:: DATA EXCERPTS ::
+ + + + +

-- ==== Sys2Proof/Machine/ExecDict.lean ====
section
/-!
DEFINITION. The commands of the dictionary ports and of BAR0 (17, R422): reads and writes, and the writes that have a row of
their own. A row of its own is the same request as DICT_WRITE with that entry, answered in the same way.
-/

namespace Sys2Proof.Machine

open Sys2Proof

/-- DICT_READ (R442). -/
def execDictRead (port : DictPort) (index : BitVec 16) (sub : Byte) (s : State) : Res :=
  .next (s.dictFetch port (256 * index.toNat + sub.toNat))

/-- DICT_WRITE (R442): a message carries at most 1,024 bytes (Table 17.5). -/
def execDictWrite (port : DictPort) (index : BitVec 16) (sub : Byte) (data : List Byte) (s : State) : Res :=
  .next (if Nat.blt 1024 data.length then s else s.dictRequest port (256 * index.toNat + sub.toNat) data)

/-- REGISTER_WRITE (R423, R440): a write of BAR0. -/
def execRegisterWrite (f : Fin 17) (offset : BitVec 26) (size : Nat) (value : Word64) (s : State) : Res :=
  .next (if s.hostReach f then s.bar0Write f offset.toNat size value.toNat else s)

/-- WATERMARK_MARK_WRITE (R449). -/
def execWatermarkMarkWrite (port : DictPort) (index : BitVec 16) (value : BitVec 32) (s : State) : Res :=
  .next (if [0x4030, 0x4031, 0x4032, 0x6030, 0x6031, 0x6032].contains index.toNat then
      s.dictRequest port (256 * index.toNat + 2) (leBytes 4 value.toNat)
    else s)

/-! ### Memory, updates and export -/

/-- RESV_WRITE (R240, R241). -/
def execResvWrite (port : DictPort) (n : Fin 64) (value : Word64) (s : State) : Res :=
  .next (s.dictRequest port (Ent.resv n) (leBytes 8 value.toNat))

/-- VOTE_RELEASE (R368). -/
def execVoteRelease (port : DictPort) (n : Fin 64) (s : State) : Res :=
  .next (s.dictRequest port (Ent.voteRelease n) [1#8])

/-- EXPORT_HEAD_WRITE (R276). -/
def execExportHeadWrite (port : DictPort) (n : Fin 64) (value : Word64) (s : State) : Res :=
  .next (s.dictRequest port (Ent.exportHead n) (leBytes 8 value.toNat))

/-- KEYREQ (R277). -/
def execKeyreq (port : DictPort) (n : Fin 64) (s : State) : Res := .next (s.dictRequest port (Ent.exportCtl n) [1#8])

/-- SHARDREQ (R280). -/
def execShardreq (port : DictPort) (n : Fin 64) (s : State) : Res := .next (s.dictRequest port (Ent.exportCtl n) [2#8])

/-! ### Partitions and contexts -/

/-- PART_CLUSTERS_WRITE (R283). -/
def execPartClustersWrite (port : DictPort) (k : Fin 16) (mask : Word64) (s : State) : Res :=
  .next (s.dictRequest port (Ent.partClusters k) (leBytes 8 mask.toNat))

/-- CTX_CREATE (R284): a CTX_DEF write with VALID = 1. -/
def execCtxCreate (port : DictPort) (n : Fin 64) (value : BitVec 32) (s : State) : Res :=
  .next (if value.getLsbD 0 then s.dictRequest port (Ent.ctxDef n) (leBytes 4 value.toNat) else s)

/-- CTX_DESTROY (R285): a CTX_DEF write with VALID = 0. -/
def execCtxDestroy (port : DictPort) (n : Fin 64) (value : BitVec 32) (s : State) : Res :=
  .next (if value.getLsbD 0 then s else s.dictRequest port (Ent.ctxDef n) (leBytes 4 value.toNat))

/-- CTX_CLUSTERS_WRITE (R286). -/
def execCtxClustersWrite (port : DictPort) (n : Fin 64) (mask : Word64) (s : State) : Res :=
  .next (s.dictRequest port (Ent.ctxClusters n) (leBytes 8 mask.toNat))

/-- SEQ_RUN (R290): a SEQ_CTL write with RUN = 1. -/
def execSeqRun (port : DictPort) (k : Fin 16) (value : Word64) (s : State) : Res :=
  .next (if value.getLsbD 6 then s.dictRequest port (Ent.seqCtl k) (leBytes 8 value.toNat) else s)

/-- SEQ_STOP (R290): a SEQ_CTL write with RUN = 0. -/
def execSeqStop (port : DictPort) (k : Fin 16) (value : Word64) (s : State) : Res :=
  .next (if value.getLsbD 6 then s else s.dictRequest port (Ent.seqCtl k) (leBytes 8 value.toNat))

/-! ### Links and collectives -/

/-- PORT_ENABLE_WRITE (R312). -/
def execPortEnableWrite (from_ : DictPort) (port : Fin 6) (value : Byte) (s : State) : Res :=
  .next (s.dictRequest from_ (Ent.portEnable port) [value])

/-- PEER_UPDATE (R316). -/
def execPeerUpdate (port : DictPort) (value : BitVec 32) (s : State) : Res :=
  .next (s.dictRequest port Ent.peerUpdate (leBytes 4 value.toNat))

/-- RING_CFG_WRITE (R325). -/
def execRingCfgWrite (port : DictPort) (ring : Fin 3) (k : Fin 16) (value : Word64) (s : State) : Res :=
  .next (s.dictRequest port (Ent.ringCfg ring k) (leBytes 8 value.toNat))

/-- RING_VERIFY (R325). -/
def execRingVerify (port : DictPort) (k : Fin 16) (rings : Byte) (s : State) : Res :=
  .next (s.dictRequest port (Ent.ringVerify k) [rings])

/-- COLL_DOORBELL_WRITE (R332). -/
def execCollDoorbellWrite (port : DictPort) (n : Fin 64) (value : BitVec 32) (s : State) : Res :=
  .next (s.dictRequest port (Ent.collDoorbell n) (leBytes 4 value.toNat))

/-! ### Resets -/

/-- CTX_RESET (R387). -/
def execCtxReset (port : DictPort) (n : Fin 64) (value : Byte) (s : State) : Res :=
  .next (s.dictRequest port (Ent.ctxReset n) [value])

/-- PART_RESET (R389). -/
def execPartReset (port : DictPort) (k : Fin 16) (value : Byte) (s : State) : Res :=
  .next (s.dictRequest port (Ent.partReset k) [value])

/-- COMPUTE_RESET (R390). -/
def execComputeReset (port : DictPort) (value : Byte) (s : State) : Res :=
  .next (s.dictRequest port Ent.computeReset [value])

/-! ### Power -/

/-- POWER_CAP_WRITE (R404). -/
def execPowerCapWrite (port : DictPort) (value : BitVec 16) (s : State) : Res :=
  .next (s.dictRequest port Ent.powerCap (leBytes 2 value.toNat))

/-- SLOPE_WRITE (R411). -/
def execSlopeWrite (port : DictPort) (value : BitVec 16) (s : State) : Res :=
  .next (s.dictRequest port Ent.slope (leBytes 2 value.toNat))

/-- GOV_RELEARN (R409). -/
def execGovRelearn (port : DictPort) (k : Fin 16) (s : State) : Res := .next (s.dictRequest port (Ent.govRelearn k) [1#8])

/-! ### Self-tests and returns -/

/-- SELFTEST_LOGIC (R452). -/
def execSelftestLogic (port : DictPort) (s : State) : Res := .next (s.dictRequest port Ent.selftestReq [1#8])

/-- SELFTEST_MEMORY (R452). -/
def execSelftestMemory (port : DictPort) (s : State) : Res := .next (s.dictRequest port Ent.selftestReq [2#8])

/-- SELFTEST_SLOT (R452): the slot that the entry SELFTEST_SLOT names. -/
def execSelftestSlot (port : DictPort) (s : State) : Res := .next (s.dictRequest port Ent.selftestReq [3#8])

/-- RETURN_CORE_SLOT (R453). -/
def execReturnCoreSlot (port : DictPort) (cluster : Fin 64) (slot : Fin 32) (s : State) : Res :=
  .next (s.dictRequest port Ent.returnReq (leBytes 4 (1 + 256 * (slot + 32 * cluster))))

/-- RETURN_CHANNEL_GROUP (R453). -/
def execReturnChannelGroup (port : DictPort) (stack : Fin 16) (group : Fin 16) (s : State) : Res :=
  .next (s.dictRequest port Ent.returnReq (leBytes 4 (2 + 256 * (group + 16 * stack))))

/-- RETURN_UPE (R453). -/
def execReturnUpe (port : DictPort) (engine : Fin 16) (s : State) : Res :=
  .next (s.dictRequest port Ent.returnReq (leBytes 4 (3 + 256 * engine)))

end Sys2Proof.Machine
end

+ + + + +

:: ABOUT THIS EXERCISE ::
Please give the number of lines in the listing above where "BitVec" appears, and nothing else.

:: WRITTEN RESPONSE ::
10